June 21, 2021
The Supreme Court Could Change Decades-Long Policy Regarding College Athlete Compensation
On June 21, 2021, the Supreme Court ruled against the NCAA, affirming the Ninth Circuit ruling which invalidated NCAA restrictions on certain education related benefits for college athletes.
For years, National Collegiate Athletic Association (“NCAA”) rules have limited the compensation college athletes can receive, both from NCAA member schools and from other sources. In this case, a group of current and former college athletes argued that the NCAA’s compensation limits are anti-competitive. They stand with a favorable ruling from the Ninth Circuit Court of Appeals and now defend that ruling before the Supreme Court.
Background
The NCAA has approximately 1,100 member schools in three divisions (I, II and III), which are grouped into regional conferences. Under the NCAA bylaws, college athletes are prohibited from receiving “pay” for participating in an NCAA sport but are permitted to receive certain forms of compensation that are considered “not pay,” including athletic scholarships known as “grants-in-aid.” From 1976 to 2014, the definition of “grant-in-aid” was limited to tuition, fees, room, board and course-related books. In 2015, the definition of “grant-in-aid” was expanded to include other expenses related to attendance up to the cost of attendance (“COA”) at each member school.

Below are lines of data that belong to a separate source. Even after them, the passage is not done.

/-- The objects whose state differs from what the image's records give it. -/
def State.ckptItems (s : State) : List JItem :=
  let img := { s with aud := {} }.audStart
  let levels := s.dests.flatMap (fun i => [Level.video, .audio, .anc].filterMap (fun lv =>
    let x := (s.dst i).level lv
    if x.src.isNone && x.mode = ((s.dstRec i).map recMode).getD .direct then none
    else some (JItem.level i lv x.mode (x.src.map s.keyGid) x.prio)))
  let delays := s.dests.filterMap (fun i =>
    let d := s.dst i
    if (d.frames, d.lines) = s.imageDelay i then none else some (JItem.delay i d.frames d.lines))
  let outs := s.outAddrs.zipIdx.filterMap (fun x =>
    let (a, o) := (s.outCh x.2, img.outCh x.2)
    if a.sel = o.sel && a.gain = o.gain then none else some (JItem.achan x.1 a.sel a.gain))
  let buses := s.aud.buses.filterMap (fun x =>
    let o := img.abus x.1
    if x.2.gain = o.gain && x.2.members = o.members then none else some (JItem.bus x.1 x.2.gain x.2.members))
  let lines := s.aud.lines.filterMap (fun x =>
    if ((look x.1 img.aud.lines).map (·.len)) = some x.2.len then none else some (JItem.aline x.1 x.2.len))
  let imgWins := (s.recs 0x0191).map (fun r => winOfRec r.val)
  let wins := s.mv.wins.filterMap (fun w =>
    if w.2.ends.isSome then none
    else
      let r : List Byte := match w.2.change with
        | some (b, (x, y, z), _, _) => winRecBytes w.1 b x y z
        | none => match w.2.move with
          | some (x, y, z, _) => winRecBytes w.1 w.2.buf x y z
          | none => winRecBytes w.1 w.2.buf w.2.x w.2.y w.2.z
      if imgWins.any (fun i => i.bytes = r) then none else some (JItem.window r))
  let cleared := (imgWins.filter (fun i => !s.mv.wins.any (fun w => w.1 = i.num && w.2.ends.isNone))).map (fun i => JItem.windowClear i.h i.k)
  let orders := (List.range 16).filterMap (fun h =>
    let o := (((s.head h).orderPend.map (·.1))).getD (s.head h).order
    if (s.headSrc h).isNone || o = orDef (byteAt (s.headRec h) 2) 0xE4 then none else some (JItem.order h o))
  let flows := s.ip.flows.filterMap (fun f =>
    let same := (s.flowIn f.1).any (fun v => (recLegs v).mapIdx legBytes = f.2.legs.mapIdx legBytes)
    if same then none else some (s.flowItem f.1))
  levels ++ delays ++ outs ++ buses ++ lines ++ wins ++ cleared ++ orders ++ flows

/-- A checkpoint begins where one is due (18 R672). -/
def State.checkpoint (s : State) : State := if s.ckptNeeded then s.beginCheckpoint s.ckptItems else s

/-! ### The copy -/

/-- A copy is confirmed: Shuttles are armed, the replies held back are sent, and the messages it carries leave (04 R150; 13 R514; 14 R535). -/
def State.confirm (s : State) (effs : List Eff) (replies : List Reply) : State :=
  let s := replies.foldl (fun (s : State) r => s.reply r) s.armAll
  effs.foldl (fun (s : State) e => match e with
    | .send m => (s.note m.id).sendMsg m
    | _ => s) s

/-- Admission and every decision of a close whose cycle ends at `b`; requests take effect at `due` (02 R82, R83). -/
def State.admission (s : State) (due b : Time) : State :=
  let s := { s with dbl.building := [], dbl.replies := [] }
  let s := (s.takeDecisions.decideSalvos b).freeRoutes b
  let s := (s.lostRoutes b).armRestored.dropMoves
  let s := (s.withdrawRights.withdraw s.cycleTakes).withdrawSalvos s.cycleTakes
  (s.doWorks due b).closeRest b

/-- An item of the journal as an item of a snapshot, where it is one (14 R553). -/
def snapOf (now : Time) : JItem → Option Eff
  | .delay dest f l => some (.delay dest f l now)
  | .achan out sel gain => some (.achan out (some sel) (some gain) now 0)
  | .bus bus gain members => some (.abus bus gain members now)
  | .aline line n => some (.aline line n now)
  | .windowClear h k => some (.windowClear (64 * h + k) now)
  | .order h o => some (.order h o now)
  | .flow _ _ => none
  | .level _ _ _ _ _ => none
  | .window _ => none

/-- The levels of a destination in a snapshot, with their pending takes. -/
def State.snapLevels (s : State) (dest : Nat) : List Eff :=
  [Level.video, .audio, .anc].flatMap (fun lv =>
    let x := (s.dst dest).level lv
    Eff.level dest lv x.src x.mode x.bobbin x.prio x.princ x.via ::
      (x.pathDue.map (fun p => Eff.path dest lv p.1 p.2)).toList ++ x.pend.map (fun p => Eff.take dest lv p))

/-- The windows of a snapshot. -/
def State.snapWindows (s : State) : List Eff :=
  s.mv.wins.filterMap (fun w =>
    if w.2.ends.isSome then none
    else match w.2.change with
      | some (b, (x, y, z), due, _) => some (.window (winRecBytes w.1 b x y z) b.engine due)
      | none => match w.2.move with
        | some (x, y, z, due) => some (.window (winRecBytes w.1 w.2.buf x y z) w.2.buf.engine due)
        | none => some (.window (winRecBytes w.1 w.2.buf w.2.x w.2.y w.2.z) w.2.buf.engine s.now))

/-- The banks of stills and planes that SiCP has written (14 R553). -/
def State.snapBanks (s : State) : List Eff :=
  (s.bob.banks.filter (fun b => !b.2.fromImage)).flatMap (fun b =>
    [0, 1].map (fun n => Eff.bank b.1 n b.2.shown (b.2.valid n) (s.bankBytes b.1 n)))

/-- The flow tables of a snapshot: the key, the entries in the order in which they went in, the values of the legs; then the changes that await a
house frame boundary (06 R224, R226, R230). -/
def State.snapFlows (s : State) : List Eff :=
  let entries := (s.ip.tables.flatMap (fun t => inOrder t.2)).filter (·.on)
  .flowTable s.ip.hashKey (entries.map (fun e => (e.key, e.what, e.on)))
      (s.ip.flows.map (fun f => (f.1, f.2.legs.map (fun l => (l.key, l.saddr, l.ssm)))))
    :: s.ip.flows.flatMap (fun f =>
      (f.2.setAt.map (fun b => Eff.flowSet f.1 (f.2.legs.mapIdx (fun k l => (k, legBytes k l))) b)).toList
        ++ (f.2.relAt.map (fun r => Eff.flowRel f.1 r.1 r.2)).toList)

/-- The snapshot of the holder's state (14 R553). -/
def State.snapEffs (s : State) : List Eff :=
  s.dests.flatMap s.snapLevels ++ s.ckptItems.filterMap (snapOf s.now) ++ s.snapFlows ++ s.snapWindows ++ s.snapBanks
    ++ s.xp.waiting.map Eff.wait ++ s.xp.shares.map Eff.shareHeld ++ s.xp.salvos.map Eff.salvo ++ s.skn.routes.map Eff.route
    ++ s.seqEffs ++ [.whlHeld s.whl.held s.now, s.sessEff]

/-- Does an item name the twin itself, so that it goes to a twin in any serving role (14 R543, R552; log entry 52)? -/
def Eff.toTwin (chip : Nat) : Eff → Bool
  | .rejoin c => c = chip
  | .restart c _ => c = chip
  | _ => false

/-- The copy leaves, and is held until the twin confirms it; in SOLO the end of admission is the confirmation (14 R535, R537). A joining twin
first takes a snapshot, and its copies are not waited for (R553). -/
def State.sendCopy (s : State) (close : Time) : State :=
  let effs := s.dbl.building
  let replies := s.dbl.replies
  let size := s.copySize
  let s := { s with dbl.building := [], dbl.replies := [] }
  match s.dbl.role with
  | .active =>
    let s := ((s.bump R.DBL_COPIES 1).peak R.DBL_COPY_PEAK (ceilDiv size 1024)).dblData size (.dblCopy close effs)
    { s with dbl.held := some { close := close, effs := effs, replies := replies } }
  | _ =>
    let s := s.confirm effs replies
    let named := effs.filter (Eff.toTwin (s.chip ^^^ 1))
    if !s.dbl.linkUp then s
    else if s.dbl.twinRole = 1 then
      if s.dbl.snapDue then { s with dbl.snapDue := false, dbl.snapped := true }.dblData (total (s.snapEffs.map Eff.size)) (.dblSnap close s.snapEffs)
      else if s.dbl.snapped then ((s.bump R.DBL_COPIES 1).peak R.DBL_COPY_PEAK (ceilDiv size 1024)).dblData size (.dblCopy close effs)
      else s
    else if named = [] then s
    else s.dblData (32 + total (named.map Eff.size)) (.dblCopy close named)

/-- The size above which R83 applies: with LEAD 1, 2 MB, or 1 MB on one lane (02 R83; 14 R534, R537). -/
def State.lateCopy (s : State) : Bool :=
  s.lead = 1 && s.dbl.role = .active && (if s.dbl.lanes = 3 then 2097152 else 1048576) < s.copySize

/-- The close of the holder. -/
def State.closeCycle (s : State) (b : Time) : State :=
  let s1 := s.admission b b
  let s := if s1.lateCopy then s.admission (s.houseAfter b 1) b else s1
  ((s.settle b).checkpoint).sendCopy s.now

/-- 03 R108, 14 R535: the cycle close. The holder yields instead where it must and may (14 R542); a chip without control keeps its
journal, and where no copies reach it its bobbins and frequency point follow its own bookings (09 R351). Tiers that are empty are masked (09 R356). -/
def execCycleClose (t : Time) (s : State) : Host.Outcome State Fault Refusal :=
  served t s fun s =>
    let b := s.cycleEnd (s.now - 1)
    if s.closeOf b ≠ s.now || s.dbl.lastClose = s.now then s
    else
      let s := { s with dbl.lastClose := s.now }.tierMask
      if s.dbl.settleEnd.isSome then s
      else if !s.dbl.role.holds then (if s.dbl.linkUp && (s.dbl.role = .standby || s.dbl.role = .joining) then s else s.settle b).checkpoint
      else if s.dbl.yieldPend && s.twinReady then s.yield
      else s.closeCycle b

end Sys2Proof.Machine
end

This case is brought by a group of current and former college athletes who played Division I Football Bowl Subdivision men’s football and men’s and women’s Division I basketball. The college athletes argue that the NCAA’s rules limiting the amount of compensation that they can receive violate section 1 of the Sherman Act, a federal antitrust law, which prohibits agreements that unlawfully restrain trade and affect interstate commerce.
The NCAA defends its compensation limits by arguing that they are procompetitive because they drive demand for college sports as a product that is distinct from professional sports.